REQUIRED ACTION: Records follow. Pull out every line that contains "some".

INFORMATION GIVEN:
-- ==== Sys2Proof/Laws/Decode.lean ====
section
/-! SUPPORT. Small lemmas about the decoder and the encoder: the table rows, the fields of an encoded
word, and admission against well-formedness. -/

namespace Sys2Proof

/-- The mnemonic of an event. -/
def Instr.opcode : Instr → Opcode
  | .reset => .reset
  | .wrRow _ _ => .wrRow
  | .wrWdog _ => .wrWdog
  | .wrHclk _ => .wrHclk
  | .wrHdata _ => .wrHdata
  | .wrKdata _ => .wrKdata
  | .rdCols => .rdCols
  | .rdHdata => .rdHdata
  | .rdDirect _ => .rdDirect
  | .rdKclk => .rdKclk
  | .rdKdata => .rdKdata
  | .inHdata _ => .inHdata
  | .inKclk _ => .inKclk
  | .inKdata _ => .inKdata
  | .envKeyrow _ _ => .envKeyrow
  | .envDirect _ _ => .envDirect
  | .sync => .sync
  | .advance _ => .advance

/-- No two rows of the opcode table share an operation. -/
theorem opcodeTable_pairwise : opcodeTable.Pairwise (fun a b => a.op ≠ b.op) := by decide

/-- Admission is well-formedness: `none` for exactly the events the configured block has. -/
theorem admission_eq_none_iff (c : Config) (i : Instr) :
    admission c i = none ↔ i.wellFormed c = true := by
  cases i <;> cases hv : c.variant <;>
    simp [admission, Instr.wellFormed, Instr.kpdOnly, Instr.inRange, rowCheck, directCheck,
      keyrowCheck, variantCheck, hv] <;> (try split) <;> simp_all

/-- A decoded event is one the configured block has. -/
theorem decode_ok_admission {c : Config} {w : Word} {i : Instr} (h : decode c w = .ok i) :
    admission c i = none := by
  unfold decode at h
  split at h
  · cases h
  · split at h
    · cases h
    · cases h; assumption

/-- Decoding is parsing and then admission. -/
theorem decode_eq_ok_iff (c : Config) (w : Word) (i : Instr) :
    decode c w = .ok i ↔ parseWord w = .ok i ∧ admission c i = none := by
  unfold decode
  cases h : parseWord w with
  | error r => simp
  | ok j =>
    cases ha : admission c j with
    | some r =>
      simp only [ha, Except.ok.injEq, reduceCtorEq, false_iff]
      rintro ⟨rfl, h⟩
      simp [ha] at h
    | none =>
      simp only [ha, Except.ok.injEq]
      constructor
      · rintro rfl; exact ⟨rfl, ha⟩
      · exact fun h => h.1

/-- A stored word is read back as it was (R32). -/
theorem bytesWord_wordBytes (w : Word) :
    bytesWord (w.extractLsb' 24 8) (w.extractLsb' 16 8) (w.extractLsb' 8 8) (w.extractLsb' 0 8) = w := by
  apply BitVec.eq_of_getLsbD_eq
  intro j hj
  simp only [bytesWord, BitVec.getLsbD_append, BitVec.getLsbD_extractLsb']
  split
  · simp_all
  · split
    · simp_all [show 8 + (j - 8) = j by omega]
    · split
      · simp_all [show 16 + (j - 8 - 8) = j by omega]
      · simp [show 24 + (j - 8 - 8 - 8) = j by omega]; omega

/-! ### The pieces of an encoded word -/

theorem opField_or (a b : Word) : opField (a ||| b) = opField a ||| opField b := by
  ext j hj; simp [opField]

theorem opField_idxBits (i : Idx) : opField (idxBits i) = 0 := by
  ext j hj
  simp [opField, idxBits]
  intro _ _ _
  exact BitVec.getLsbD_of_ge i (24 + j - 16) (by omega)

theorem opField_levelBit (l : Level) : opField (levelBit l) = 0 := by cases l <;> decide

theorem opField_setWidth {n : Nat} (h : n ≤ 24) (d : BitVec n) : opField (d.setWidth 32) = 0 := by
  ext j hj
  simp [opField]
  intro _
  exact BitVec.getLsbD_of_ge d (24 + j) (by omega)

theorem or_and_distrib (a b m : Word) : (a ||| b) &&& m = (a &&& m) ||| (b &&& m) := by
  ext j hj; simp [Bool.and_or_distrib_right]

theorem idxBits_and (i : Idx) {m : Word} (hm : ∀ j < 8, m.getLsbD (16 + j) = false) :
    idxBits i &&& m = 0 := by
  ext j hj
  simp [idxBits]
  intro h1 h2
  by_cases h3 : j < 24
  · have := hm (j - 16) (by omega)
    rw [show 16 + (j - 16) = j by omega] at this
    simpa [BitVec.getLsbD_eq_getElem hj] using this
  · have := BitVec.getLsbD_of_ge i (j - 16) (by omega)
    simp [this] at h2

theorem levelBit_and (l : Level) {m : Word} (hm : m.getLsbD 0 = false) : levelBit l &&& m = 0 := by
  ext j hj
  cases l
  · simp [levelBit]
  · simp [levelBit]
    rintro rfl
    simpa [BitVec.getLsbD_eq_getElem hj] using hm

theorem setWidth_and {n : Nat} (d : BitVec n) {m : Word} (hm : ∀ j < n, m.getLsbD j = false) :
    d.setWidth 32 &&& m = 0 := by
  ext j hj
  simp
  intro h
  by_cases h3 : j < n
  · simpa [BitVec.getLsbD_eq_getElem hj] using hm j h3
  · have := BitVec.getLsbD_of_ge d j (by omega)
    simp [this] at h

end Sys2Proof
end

==

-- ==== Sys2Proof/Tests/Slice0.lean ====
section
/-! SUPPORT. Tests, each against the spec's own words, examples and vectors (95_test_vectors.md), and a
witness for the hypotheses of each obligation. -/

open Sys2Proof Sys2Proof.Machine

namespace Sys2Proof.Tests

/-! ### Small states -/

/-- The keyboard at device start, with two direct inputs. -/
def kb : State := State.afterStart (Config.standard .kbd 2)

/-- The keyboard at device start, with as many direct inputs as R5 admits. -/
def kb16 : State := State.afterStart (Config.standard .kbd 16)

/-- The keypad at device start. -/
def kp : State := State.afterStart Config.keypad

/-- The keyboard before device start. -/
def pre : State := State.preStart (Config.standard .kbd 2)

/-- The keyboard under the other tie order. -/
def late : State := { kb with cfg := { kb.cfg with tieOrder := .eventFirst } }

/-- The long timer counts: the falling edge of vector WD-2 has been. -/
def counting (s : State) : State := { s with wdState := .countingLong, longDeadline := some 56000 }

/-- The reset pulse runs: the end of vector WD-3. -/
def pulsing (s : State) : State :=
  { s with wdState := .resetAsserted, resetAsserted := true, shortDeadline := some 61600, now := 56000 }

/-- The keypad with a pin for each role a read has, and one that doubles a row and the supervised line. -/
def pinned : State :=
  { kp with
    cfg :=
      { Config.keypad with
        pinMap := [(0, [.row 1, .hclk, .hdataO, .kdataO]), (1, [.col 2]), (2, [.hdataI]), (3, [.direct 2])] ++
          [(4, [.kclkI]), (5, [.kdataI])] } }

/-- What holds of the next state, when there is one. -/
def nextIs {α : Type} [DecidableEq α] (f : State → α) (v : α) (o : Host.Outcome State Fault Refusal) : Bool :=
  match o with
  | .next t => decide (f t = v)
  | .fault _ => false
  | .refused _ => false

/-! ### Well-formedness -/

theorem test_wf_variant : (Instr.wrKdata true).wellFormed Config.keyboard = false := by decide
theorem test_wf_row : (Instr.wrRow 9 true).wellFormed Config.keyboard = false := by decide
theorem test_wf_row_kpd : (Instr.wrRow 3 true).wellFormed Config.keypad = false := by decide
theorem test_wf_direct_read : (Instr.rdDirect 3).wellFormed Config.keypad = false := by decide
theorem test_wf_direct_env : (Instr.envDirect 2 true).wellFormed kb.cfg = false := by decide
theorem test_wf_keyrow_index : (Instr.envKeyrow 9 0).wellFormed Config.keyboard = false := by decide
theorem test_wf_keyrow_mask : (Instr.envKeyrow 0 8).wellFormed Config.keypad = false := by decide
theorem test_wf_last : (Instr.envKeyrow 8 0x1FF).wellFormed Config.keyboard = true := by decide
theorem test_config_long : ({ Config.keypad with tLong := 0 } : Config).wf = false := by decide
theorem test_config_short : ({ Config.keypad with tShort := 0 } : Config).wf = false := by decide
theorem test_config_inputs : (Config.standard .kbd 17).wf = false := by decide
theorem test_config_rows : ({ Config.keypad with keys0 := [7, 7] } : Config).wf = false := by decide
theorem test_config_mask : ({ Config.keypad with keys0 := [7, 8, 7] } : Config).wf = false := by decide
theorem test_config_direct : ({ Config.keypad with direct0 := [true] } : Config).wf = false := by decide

WRITTEN REPLY:
    | some r =>
def counting (s : State) : State := { s with wdState := .countingLong, longDeadline := some 56000 }
  { s with wdState := .resetAsserted, resetAsserted := true, shortDeadline := some 61600, now := 56000 }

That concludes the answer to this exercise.